You've got to grip with your financial mess and the IVA means that NatWest will get a percentage of their money back.
(, Mon 5 Dec 2011, 11:08, Reply)
I still feel the sting of shame.

(, Mon 5 Dec 2011, 11:08, Reply)
It's all about playing odds with that lot.
Some they win, some they lose. Your 25k is a drop in the water compared to the money they made off your debt whilst it was uncontrolled. I wouldn't worry about it.
(, Mon 5 Dec 2011, 11:11, Reply)
know you're right, and thank you, but I know I've failed and I'm extremely unhappy about it.
What I failed to do most of all is have a high enough salary. If I didn't have such a shit job all would have been well.
(, Mon 5 Dec 2011, 11:13, Reply)
you'd still spend it, dude, whatever you made
i've earned £9,000 a year as a letting agent, and i've earned what i earn now - there's still scrabbling around for lunch money at the end of every single bloody month!
(, Mon 5 Dec 2011, 11:21, Reply)
I'm trying to spend less
I'm not sure how sucessful I am being, ut at the end of last month I still had £200 in my account. So YEAH SMUG SMUG
(, Mon 5 Dec 2011, 11:25, Reply)
that's pretty good going
sensible budgeting ftw. as opposed to my method:

ATM

money comes out = gooooooood
money doesn't come out = fuuuuuuuck
(, Mon 5 Dec 2011, 11:26, Reply)

fuuuuuuuck *calls daddy*
(, Mon 5 Dec 2011, 11:27, Reply)
yeah and we all know how that conversation goes down
"fuck off and shovel up your own shit"
(, Mon 5 Dec 2011, 11:32, Reply)
I've arranged it with my second job for them to pay me around the 12th
That way, rather than simply having more at the end of the month, I have money throughout the month instead!
(, Mon 5 Dec 2011, 11:30, Reply)
I approve of this

(, Mon 5 Dec 2011, 11:30, Reply)
That's because you consider a tenner spent on a salad to be good value.
Morning all. In telecon. Bored shitless.
(, Mon 5 Dec 2011, 11:33, Reply)
i never ever said that!
i said, normal people spent about £5, but i liked to add loads of things like mushrooms, peppers, onions etc. and you paid per extra ingredient. which resulted in a gargantuan pasta salad which lasted for 2 meals and i thought it was worth it.

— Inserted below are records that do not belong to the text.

-- ==== Sys2Proof/Machine/Fsm.lean ====
section
/-! DEFINITION. The Button Interaction State Machine (40_fsm.md): the invocation, the ten transitions, and one evaluation. -/

namespace Sys2Proof.Machine

/-- Invocation (R100). -/
def execInvoke (s : State) : Result :=
  s.whenReady (
    if s.fsm.busy then .refused .busy
    else
      match s.row? s.disp.cursor with
      | none => .refused .buttonIndex
      | some row =>
        .next { s.setAddress s.disp.cursor with
          fsm := { s.fsm with hasSec := hasSecondaryFunction s.cfg row, state := .start, busy := true } })

/-- `Start/IsUp` (R105). -/
def execStartIsUp (s : State) : Result :=
  s.whenSelected .startIsUp (emit .idle { s with fsm := { s.fsm with state := .start, busy := false } }).toResult

/-- `Start/IsDown` (R106). -/
def execStartIsDown (s : State) : Result :=
  let s' := { s with fsm := { s.fsm with pressTs := some s.env.now, state := .down } }
  s.whenSelected .startIsDown (if s.fsm.hasSec then .next s' else (emit .shortDown s').toResult)

/-- `Down/HeldLong` (R107). -/
def execDownHeldLong (s : State) : Result :=
  s.whenSelected .downHeldLong (emit .longTriggered { s with fsm := { s.fsm with state := .downButWaiting } }).toResult

/-- `Down/StillDown` (R108). -/
def execDownStillDown (s : State) : Result :=
  s.whenSelected .downStillDown (.next { s with fsm := { s.fsm with state := .down } })

/-- `Down/AnyUp` (R109). -/
def execDownAnyUp (s : State) : Result :=
  s.whenSelected .downAnyUp (.next { s with fsm := { s.fsm with state := .up } })

/-- `DownButWaiting/StillDown` (R110). -/
def execDownButWaitingStillDown (s : State) : Result :=
  s.whenSelected .downButWaitingStillDown (.next { s with fsm := { s.fsm with state := .downButWaiting } })

/-- `DownButWaiting/Released` (R111). -/
def execDownButWaitingReleased (s : State) : Result :=
  s.whenSelected .downButWaitingReleased (.next { s with fsm := { s.fsm with state := .up } })

/-- `Up/UpAfterLong` (R112). -/
def execUpUpAfterLong (s : State) : Result :=
  s.whenSelected .upUpAfterLong (.next s.finish)

/-- `Up/ShortHeld` (R113). -/
def execUpShortHeld (s : State) : Result :=
  s.whenSelected .upShortHeld (runTasks [.emit .shortDown, .emit .shortTriggered, .finish] s).toResult

/-- `Up/ShortUp` (R114). -/
def execUpShortUp (s : State) : Result :=
  s.whenSelected .upShortUp (runTasks [.emit s.cfg.shortUpSymbol.event, .finish] s).toResult

/-- The transition selected. -/
def runTransition (t : Transition) (s : State) : Result :=
  match t with
  | .startIsUp => execStartIsUp s
  | .startIsDown => execStartIsDown s
  | .downHeldLong => execDownHeldLong s
  | .downStillDown => execDownStillDown s
  | .downAnyUp => execDownAnyUp s
  | .downButWaitingStillDown => execDownButWaitingStillDown s
  | .downButWaitingReleased => execDownButWaitingReleased s
  | .upUpAfterLong => execUpUpAfterLong s
  | .upShortHeld => execUpShortHeld s
  | .upShortUp => execUpShortUp s

/-- `pin.is_low()` (R102, R208): one answer, recorded. -/
def State.readPin (s : State) : State :=
  let (pin, rest) := s.env.pins.take
  { s.record (.pinRead pin) with env := { s.env with pins := rest, pin := pin } }

/-- The state with a new reading `now` of the time base. -/
def State.readClock (s : State) : State :=
  let (now, rest) := s.env.clock.take s.env.now
  { s with env := { s.env with clock := rest, now := now } }

/-- One fresh input sample (R101, R102): the time, and in every state but `Up` the pin. A time earlier than the last has no
step (U2). Every sample is taken at face value (log 38). -/
def State.sample (s : State) : Except Refusal State :=
  if s.readClock.env.now < s.env.now then .error .timeWentBack
  else
    match s.fsm.state with
    | .start => .ok s.readClock.readPin
    | .down => .ok s.readClock.readPin
    | .downButWaiting => .ok s.readClock.readPin
    | .up => .ok s.readClock

/-- One evaluation (R101): sample, form the decider word, apply the one transition it selects. -/
def execEvaluate (s : State) : Result :=
  s.whenReady (
    if s.fsm.busy = false then .refused .notBusy
    else
      match s.sample with
      | .error r => .refused r
      | .ok s => runTransition (decodeDecider s.deciderWord) s)

end Sys2Proof.Machine
end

sheeeeesh. do i have to explain EVERYTHING around here, eh?!
(, Mon 5 Dec 2011, 11:37, Reply)
Yes, yes you do.
This information is vital to the running of the internets.
(, Mon 5 Dec 2011, 11:43, Reply)
i can see now why al thinks you are SUCH a sexpest
it must be this morbid fascination with my salad
(, Mon 5 Dec 2011, 11:48, Reply)
*adds special garnish*

(, Mon 5 Dec 2011, 11:51, Reply)
*gazzes cock*
oh, wait.
(, Mon 5 Dec 2011, 11:53, Reply)
But they'll never get over the betrayal

(, Mon 5 Dec 2011, 11:08, Reply)
I was thinking of going for Natwest
purely based on their "helpful banking" advertisments.
(, Mon 5 Dec 2011, 11:09, Reply)
I had my company account with NatWest. They were very good.

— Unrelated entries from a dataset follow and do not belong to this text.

-- ==== Sys2Proof/Laws/Steps.lean ====
section
/-! SUPPORT. What an operation and a step can do when they answer a next state. -/

namespace Sys2Proof.Machine

/-! ### The end of an action as the end of a step -/

/-- How an action's state `t` stands to the state `s` it began in: `R` relates them, the phase tells how it ended, and only tasks in
`left` wait for the display. -/
inductive Ended (R : State → State → Prop) (left : Task → Prop) (s t : State) : Prop where
  | done (h : R s t) (hs : t.sys = s.sys) (hw : t.work = s.work)
  | fatal (h : R s t) (hp : t.sys.phase = .fatal) (hc : s.sys.phase ≠ .fatal → t.sys.cause ≠ none) (hw : t.work = [])
  | blocked (u : State) (h : R s u) (hs : u.sys = s.sys) (a : Nat) (ts : List Task) (ha : a < s.hdr.bdCount)
      (hl : ∀ x ∈ ts, left x) (ht : t = { u with work := .retry a :: ts })

theorem FlowEnd.ended {R : State → State → Prop} {ts : List Task} {s t : State} {f : Flow} (h : FlowEnd R ts s f)
    {left : Task → Prop} (hl : ∀ x ∈ ts, left x) (ht : f.toResult = .next t) : Ended R left s t := by
  cases h with
  | done h hs hw => obtain ⟨⟩ := ht; exact .done h hs hw
  | fatal h hp hc hw => obtain ⟨⟩ := ht; exact .fatal h hp hc hw
  | blocked h hs ha hm => obtain ⟨⟩ := ht; exact .blocked _ h hs _ _ ha (fun x hx => hl x (hm x hx)) rfl
  | refused => cases ht

/-- The tasks that a transition can leave behind an unsuccessful draw: an event other than `Idle`, or the invocation's end. -/
def Task.isLater : Task → Bool
  | .emit e => e != .idle
  | .retry _ => false
  | .finish => true

abbrev Task.Later (t : Task) : Prop := t.isLater = true

/-! ### Transitions -/

/-- The FSM when a transition's action begins. -/
def fsmAfter (t : Transition) (s : State) : Fsm :=
  match t with
  | .startIsUp => { s.fsm with state := .start, busy := false }
  | .startIsDown => { s.fsm with pressTs := some s.env.now, state := .down }
  | .downHeldLong => { s.fsm with state := .downButWaiting }
  | .downStillDown => { s.fsm with state := .down }
  | .downAnyUp => { s.fsm with state := .up }
  | .downButWaitingStillDown => { s.fsm with state := .downButWaiting }
  | .downButWaitingReleased => { s.fsm with state := .up }
  | .upUpAfterLong => s.fsm
  | .upShortHeld => s.fsm
  | .upShortUp => s.fsm

@[simp] theorem fsmAfter_hasSec (t : Transition) (s : State) : (fsmAfter t s).hasSec = s.fsm.hasSec := by cases t <;> rfl

/-- What a transition does: it is the one selected, changes the FSM, and works from there. Only `Start/IsUp` moves the cursor. -/
def Transitioned (t : Transition) (s u : State) : Prop :=
  s.Open ∧ s.fsm.busy = true ∧ s.elapsedStop = none ∧ decodeDecider s.deciderWord = t ∧
  Ended Worked Task.Later { s with fsm := fsmAfter t s } u ∧ (t ≠ .startIsUp → Ended WorkedInPlace Task.Later { s with fsm := fsmAfter t s } u)

theorem Ended.of_inPlace {s t : State} (h : Ended WorkedInPlace Task.Later s t) : Ended Worked Task.Later s t := by
  cases h with
  | done h hs hw => exact .done h.1 hs hw
  | fatal h hp hc hw => exact .fatal h.1 hp hc hw
  | blocked u h hs a ts ha hl ht => exact .blocked u h.1 hs a ts ha hl ht

theorem Ended.refl (s : State) : Ended WorkedInPlace Task.Later s s := .done ⟨Worked.refl s, rfl⟩ rfl rfl

theorem Transitioned.inPlace {t : Transition} {s u : State} {k : Result} (h : s.whenSelected t k = .next u)
    (hk : k = .next u → Ended WorkedInPlace Task.Later { s with fsm := fsmAfter t s } u) : Transitioned t s u :=
  have ⟨ho, hb, he, hd, hu⟩ := State.whenSelected_next.mp h
  ⟨ho, hb, he, hd, (hk hu).of_inPlace, fun _ => hk hu⟩

theorem emit_ended {e : Event} (he : e ≠ .idle) {s u : State} (h : (emit e s).toResult = .next u) : Ended WorkedInPlace Task.Later s u :=
  ((emit_flow he s).mono fun _ h => h.worked).ended nofun h

theorem runTransition_next {t : Transition} {s u : State} (h : runTransition t s = .next u) : Transitioned t s u := by
  cases t with
  | startIsUp =>
    obtain ⟨ho, hb, he, hd, hk⟩ := State.whenSelected_next.mp h
    exact ⟨ho, hb, he, hd, (emit_idle_flow _).ended nofun hk, fun h => absurd rfl h⟩
  | startIsDown =>
    refine .inPlace h fun hk => ?_
    split at hk
    · obtain ⟨⟩ := hk
      exact Ended.refl _
    · exact emit_ended (by decide) hk
  | downHeldLong => exact .inPlace h fun hk => emit_ended (by decide) hk
  | downStillDown => exact .inPlace h fun hk => by obtain ⟨⟩ := hk; exact Ended.refl _
  | downAnyUp => exact .inPlace h fun hk => by obtain ⟨⟩ := hk; exact Ended.refl _
  | downButWaitingStillDown => exact .inPlace h fun hk => by obtain ⟨⟩ := hk; exact Ended.refl _
  | downButWaitingReleased => exact .inPlace h fun hk => by obtain ⟨⟩ := hk; exact Ended.refl _
  | upUpAfterLong => exact .inPlace h fun hk => by obtain ⟨⟩ := hk; exact .done (Worked.finish s) rfl rfl
  | upShortHeld => exact .inPlace h fun hk => (runTasks_inPlace (by decide) s).ended (by decide) hk
  | upShortUp =>
    refine .inPlace h fun hk => (runTasks_inPlace ?_ s).ended ?_ hk <;>
      cases s.cfg.shortUpSymbol <;> decide

/-! ### Samples -/

/-- A sample changes the environment's answers and the trace only, and the time does not go back. -/
structure Sampled (s t : State) : Prop where
  same : t = { s with env := t.env, trace := t.trace }
  now : s.env.now ≤ t.env.now
  pin : s.fsm.state ≠ .up → t.env.pin = s.env.pins.take.1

(, Mon 5 Dec 2011, 11:10, Reply)
They're fine.
And that 'get cash out of the machine when you've lost your card' thing is superb if you lose shit when you are pissed. Apparently.
(, Mon 5 Dec 2011, 11:11, Reply)
Isn't that RBS not Natwest
or are they, in fact, the same thing?
(, Mon 5 Dec 2011, 11:27, Reply)
Didn't RBS buy Natwest, or vice versa?

(, Mon 5 Dec 2011, 11:44, Reply)
RBS bought Natwest

(, Mon 5 Dec 2011, 11:54, Reply)
I like Halifax
RBS are the devils work. And not the in tights type.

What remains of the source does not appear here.